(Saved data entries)
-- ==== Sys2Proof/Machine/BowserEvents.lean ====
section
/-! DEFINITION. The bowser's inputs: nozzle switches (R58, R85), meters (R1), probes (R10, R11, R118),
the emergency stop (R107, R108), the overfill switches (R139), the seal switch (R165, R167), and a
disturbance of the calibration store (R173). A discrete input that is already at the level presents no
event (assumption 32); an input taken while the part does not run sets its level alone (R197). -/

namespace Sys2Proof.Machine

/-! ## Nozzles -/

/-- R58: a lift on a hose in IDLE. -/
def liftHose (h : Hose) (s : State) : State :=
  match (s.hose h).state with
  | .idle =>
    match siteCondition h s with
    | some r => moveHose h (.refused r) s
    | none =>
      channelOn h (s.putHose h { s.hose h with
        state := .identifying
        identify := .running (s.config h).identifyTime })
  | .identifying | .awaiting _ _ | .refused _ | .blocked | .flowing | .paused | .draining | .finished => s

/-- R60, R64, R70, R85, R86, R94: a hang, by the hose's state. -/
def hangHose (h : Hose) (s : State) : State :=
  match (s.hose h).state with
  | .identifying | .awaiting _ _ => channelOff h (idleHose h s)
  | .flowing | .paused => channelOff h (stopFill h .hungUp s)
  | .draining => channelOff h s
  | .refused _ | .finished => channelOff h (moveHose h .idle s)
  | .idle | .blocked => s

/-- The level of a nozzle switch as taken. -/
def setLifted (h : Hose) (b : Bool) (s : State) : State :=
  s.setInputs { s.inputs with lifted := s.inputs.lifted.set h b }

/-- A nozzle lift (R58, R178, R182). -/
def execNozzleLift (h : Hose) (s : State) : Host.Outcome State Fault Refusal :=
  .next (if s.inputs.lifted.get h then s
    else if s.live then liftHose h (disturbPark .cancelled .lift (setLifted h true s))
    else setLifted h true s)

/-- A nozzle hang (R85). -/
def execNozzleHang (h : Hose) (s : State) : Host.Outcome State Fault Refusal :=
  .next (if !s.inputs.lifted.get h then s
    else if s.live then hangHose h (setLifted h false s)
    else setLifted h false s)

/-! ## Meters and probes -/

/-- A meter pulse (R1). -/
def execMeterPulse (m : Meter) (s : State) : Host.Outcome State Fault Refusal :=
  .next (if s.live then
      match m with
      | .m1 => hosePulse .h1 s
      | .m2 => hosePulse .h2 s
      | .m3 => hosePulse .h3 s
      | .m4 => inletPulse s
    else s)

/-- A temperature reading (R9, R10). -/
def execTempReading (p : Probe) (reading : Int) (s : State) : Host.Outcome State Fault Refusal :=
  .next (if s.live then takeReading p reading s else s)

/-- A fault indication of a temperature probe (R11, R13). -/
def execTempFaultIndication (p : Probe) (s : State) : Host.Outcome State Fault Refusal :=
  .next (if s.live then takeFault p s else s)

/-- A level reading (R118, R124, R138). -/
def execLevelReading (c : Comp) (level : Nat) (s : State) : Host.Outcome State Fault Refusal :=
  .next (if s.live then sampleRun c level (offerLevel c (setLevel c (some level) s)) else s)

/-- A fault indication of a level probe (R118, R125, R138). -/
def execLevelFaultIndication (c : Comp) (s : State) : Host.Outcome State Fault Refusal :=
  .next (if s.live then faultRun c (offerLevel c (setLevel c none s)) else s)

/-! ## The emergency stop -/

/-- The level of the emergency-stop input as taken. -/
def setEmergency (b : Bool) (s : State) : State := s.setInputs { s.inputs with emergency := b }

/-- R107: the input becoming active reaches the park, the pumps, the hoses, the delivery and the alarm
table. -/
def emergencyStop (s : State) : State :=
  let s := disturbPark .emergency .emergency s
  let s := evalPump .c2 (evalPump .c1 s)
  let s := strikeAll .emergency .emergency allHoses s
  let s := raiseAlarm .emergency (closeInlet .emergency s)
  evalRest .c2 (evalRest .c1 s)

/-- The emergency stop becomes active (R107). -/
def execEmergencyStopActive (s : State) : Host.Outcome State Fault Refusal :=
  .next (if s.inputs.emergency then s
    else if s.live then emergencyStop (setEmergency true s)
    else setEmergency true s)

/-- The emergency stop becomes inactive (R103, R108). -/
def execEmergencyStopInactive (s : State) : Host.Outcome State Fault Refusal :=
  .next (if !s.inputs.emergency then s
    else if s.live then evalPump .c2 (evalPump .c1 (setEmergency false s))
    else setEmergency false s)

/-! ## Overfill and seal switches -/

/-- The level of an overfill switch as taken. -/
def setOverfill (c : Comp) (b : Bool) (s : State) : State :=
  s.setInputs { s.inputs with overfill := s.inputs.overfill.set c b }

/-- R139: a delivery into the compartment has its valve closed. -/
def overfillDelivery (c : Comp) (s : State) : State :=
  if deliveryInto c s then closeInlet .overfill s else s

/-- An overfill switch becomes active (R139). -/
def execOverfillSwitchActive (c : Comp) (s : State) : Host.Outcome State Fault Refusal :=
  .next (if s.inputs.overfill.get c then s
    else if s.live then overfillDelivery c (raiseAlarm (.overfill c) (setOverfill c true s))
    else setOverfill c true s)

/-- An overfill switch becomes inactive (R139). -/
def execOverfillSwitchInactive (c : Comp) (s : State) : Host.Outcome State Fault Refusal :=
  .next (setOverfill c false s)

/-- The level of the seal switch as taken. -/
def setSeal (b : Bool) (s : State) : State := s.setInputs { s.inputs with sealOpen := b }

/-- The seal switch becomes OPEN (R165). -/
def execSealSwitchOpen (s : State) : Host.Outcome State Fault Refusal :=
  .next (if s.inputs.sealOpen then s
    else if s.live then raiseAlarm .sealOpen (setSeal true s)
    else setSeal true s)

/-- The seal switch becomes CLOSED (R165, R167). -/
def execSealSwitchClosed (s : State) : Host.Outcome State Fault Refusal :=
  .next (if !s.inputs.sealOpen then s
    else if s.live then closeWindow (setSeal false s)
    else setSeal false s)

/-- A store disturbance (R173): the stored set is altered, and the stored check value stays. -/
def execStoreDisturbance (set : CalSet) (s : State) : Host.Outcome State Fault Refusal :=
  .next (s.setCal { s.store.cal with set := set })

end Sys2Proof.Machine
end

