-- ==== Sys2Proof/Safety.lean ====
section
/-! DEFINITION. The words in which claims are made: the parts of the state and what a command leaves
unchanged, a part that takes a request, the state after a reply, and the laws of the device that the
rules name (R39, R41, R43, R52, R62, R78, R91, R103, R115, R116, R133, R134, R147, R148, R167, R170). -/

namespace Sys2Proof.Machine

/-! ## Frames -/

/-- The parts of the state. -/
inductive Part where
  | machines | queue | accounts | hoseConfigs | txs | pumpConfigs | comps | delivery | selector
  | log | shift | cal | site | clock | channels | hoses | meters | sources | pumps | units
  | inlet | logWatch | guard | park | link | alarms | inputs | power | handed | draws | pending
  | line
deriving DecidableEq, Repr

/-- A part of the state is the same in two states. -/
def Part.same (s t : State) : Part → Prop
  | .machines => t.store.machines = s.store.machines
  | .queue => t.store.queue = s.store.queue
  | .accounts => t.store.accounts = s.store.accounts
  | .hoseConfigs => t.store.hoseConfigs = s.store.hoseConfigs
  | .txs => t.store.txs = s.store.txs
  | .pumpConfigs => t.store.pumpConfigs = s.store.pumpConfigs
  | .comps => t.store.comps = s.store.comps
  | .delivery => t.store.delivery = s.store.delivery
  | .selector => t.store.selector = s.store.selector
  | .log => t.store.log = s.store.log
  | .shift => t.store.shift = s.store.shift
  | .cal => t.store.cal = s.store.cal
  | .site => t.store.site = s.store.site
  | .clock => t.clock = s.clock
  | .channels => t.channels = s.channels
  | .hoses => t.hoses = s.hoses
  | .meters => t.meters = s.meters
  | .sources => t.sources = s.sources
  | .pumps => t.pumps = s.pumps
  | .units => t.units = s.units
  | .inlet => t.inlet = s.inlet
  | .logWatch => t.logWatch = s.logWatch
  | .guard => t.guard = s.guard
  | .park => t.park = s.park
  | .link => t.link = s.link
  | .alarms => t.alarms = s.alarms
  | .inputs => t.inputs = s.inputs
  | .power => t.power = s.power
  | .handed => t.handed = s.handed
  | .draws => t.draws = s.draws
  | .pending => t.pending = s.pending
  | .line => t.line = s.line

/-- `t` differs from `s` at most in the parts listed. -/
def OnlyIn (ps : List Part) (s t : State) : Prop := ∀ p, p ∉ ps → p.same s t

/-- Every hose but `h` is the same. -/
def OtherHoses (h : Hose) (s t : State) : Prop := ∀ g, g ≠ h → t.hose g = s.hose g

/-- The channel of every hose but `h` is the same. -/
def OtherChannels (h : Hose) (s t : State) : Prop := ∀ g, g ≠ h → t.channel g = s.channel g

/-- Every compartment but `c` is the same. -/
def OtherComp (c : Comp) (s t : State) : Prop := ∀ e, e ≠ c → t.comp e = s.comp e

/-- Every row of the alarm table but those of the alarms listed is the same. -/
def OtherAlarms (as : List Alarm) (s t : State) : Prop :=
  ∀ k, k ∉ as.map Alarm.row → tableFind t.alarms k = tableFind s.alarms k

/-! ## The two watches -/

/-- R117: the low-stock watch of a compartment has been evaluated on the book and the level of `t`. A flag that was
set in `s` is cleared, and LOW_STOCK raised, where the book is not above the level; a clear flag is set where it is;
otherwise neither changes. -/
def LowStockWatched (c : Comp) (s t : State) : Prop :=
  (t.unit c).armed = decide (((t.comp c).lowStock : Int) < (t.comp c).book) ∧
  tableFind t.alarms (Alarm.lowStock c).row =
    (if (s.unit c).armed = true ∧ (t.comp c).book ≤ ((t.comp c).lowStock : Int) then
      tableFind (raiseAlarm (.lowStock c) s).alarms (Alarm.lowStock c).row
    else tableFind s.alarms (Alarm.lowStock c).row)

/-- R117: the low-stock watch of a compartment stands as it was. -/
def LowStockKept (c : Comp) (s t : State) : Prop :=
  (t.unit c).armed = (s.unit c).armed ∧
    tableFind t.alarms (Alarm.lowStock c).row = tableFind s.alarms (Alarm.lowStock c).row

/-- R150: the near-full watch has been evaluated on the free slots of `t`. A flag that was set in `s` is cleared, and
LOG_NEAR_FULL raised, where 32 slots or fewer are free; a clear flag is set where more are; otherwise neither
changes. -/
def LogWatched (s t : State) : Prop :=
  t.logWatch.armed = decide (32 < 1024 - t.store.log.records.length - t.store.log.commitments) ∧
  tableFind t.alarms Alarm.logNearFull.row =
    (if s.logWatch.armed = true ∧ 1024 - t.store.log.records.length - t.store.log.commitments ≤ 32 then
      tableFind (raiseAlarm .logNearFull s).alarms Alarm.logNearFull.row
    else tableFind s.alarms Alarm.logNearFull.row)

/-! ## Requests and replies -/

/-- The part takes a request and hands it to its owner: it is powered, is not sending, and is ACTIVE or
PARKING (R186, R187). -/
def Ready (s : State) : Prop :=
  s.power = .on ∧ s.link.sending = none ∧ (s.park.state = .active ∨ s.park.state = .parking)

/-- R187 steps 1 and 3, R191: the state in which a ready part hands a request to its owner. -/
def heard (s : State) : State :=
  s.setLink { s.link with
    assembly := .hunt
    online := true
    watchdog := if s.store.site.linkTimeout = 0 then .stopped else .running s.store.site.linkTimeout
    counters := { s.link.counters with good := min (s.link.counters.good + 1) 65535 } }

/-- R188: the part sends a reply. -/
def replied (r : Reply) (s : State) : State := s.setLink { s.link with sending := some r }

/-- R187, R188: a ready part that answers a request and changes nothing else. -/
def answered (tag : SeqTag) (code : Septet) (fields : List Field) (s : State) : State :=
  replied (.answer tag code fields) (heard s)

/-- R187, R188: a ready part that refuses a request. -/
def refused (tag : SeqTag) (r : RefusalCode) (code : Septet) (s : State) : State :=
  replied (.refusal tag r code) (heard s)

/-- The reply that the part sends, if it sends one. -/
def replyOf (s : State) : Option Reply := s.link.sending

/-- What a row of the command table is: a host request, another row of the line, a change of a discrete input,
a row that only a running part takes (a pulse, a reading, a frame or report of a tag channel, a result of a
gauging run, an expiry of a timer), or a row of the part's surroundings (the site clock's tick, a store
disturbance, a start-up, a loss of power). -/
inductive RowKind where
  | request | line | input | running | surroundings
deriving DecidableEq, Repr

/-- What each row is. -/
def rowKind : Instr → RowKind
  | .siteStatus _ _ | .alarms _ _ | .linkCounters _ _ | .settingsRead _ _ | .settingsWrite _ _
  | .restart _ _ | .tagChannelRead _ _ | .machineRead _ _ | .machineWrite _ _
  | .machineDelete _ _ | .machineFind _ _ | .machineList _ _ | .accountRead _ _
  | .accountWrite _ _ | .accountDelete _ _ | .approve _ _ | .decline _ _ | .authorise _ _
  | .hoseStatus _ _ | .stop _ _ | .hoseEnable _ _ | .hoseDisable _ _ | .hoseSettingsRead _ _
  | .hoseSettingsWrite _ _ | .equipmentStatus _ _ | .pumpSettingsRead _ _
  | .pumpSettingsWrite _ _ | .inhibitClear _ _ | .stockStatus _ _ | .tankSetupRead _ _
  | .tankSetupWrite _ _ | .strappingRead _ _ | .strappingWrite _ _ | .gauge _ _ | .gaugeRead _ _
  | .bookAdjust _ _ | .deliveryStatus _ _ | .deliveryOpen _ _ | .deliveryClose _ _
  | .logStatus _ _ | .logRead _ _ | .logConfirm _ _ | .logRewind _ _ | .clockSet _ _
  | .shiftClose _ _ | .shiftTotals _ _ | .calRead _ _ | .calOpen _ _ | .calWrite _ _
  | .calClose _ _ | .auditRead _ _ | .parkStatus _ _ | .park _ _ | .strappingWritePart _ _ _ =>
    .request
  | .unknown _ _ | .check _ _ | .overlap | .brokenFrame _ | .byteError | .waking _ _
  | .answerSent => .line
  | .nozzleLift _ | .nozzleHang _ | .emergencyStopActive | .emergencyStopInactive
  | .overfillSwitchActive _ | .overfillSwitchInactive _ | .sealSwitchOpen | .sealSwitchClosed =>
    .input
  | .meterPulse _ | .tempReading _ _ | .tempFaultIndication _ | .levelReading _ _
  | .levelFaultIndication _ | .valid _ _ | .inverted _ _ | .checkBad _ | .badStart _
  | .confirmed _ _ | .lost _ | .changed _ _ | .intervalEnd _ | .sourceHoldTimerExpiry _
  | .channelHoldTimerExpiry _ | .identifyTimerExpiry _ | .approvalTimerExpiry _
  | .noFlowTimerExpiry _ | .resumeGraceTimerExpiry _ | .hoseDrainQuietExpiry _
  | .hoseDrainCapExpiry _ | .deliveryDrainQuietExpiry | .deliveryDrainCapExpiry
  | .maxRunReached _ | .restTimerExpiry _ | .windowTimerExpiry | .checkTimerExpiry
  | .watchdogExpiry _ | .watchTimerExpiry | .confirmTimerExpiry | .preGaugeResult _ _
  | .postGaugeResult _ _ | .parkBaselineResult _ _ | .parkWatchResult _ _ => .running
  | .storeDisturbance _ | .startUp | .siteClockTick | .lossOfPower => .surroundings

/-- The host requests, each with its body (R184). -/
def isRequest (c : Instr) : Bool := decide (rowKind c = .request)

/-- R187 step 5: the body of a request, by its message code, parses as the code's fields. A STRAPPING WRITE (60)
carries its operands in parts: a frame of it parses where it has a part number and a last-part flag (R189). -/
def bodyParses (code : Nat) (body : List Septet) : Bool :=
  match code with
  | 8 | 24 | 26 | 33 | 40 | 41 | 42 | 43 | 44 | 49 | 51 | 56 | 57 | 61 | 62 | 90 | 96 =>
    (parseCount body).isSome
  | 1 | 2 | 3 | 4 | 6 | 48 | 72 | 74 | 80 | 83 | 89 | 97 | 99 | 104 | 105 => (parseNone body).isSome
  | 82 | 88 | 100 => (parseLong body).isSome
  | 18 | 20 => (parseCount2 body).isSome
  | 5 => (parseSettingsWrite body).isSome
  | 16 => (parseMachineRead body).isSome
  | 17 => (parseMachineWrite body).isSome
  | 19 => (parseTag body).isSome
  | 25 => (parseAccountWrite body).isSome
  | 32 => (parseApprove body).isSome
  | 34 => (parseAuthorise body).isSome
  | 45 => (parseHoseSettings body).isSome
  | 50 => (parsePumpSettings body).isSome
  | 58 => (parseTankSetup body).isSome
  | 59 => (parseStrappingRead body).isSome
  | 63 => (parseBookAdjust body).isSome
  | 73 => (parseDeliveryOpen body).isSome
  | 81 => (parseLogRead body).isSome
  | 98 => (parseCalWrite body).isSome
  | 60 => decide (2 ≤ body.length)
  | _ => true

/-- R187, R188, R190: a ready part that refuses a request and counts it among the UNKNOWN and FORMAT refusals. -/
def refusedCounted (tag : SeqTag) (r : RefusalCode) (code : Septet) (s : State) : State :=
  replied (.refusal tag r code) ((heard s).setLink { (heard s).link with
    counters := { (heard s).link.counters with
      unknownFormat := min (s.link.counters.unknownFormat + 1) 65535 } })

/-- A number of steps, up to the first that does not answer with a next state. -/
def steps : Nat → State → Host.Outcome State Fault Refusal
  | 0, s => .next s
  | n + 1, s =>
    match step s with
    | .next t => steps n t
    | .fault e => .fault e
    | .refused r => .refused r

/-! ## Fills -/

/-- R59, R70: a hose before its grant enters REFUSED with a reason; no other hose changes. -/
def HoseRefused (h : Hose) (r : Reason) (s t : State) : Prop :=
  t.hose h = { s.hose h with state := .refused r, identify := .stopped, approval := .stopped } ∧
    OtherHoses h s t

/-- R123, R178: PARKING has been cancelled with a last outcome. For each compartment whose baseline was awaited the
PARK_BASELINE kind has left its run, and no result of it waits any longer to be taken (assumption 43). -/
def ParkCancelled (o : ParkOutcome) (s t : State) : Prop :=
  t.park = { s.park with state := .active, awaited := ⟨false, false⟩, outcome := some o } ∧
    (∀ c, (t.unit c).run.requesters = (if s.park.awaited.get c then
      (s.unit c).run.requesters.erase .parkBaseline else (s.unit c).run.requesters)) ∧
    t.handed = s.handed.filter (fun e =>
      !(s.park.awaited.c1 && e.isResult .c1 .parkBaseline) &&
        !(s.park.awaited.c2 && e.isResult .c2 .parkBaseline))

**YOUR TASK:**
Of the lines above, retype only those from the line containing "reading s else s)" through the line containing "def overfillDelivery (c", including both, exactly.

**SOLUTION TO THIS TASK:**
  .next (if s.live then takeReading p reading s else s)

/-- A fault indication of a temperature probe (R11, R13). -/
def execTempFaultIndication (p : Probe) (s : State) : Host.Outcome State Fault Refusal :=
  .next (if s.live then takeFault p s else s)

/-- A level reading (R118, R124, R138). -/
def execLevelReading (c : Comp) (level : Nat) (s : State) : Host.Outcome State Fault Refusal :=
  .next (if s.live then sampleRun c level (offerLevel c (setLevel c (some level) s)) else s)

/-- A fault indication of a level probe (R118, R125, R138). -/
def execLevelFaultIndication (c : Comp) (s : State) : Host.Outcome State Fault Refusal :=
  .next (if s.live then faultRun c (offerLevel c (setLevel c none s)) else s)

/-! ## The emergency stop -/

/-- The level of the emergency-stop input as taken. -/
def setEmergency (b : Bool) (s : State) : State := s.setInputs { s.inputs with emergency := b }

/-- R107: the input becoming active reaches the park, the pumps, the hoses, the delivery and the alarm
table. -/
def emergencyStop (s : State) : State :=
  let s := disturbPark .emergency .emergency s
  let s := evalPump .c2 (evalPump .c1 s)
  let s := strikeAll .emergency .emergency allHoses s
  let s := raiseAlarm .emergency (closeInlet .emergency s)
  evalRest .c2 (evalRest .c1 s)

/-- The emergency stop becomes active (R107). -/
def execEmergencyStopActive (s : State) : Host.Outcome State Fault Refusal :=
  .next (if s.inputs.emergency then s
    else if s.live then emergencyStop (setEmergency true s)
    else setEmergency true s)

/-- The emergency stop becomes inactive (R103, R108). -/
def execEmergencyStopInactive (s : State) : Host.Outcome State Fault Refusal :=
  .next (if !s.inputs.emergency then s
    else if s.live then evalPump .c2 (evalPump .c1 (setEmergency false s))
    else setEmergency false s)

/-! ## Overfill and seal switches -/

/-- The level of an overfill switch as taken. -/
def setOverfill (c : Comp) (b : Bool) (s : State) : State :=
  s.setInputs { s.inputs with overfill := s.inputs.overfill.set c b }

/-- R139: a delivery into the compartment has its valve closed. -/
def overfillDelivery (c : Comp) (s : State) : State :=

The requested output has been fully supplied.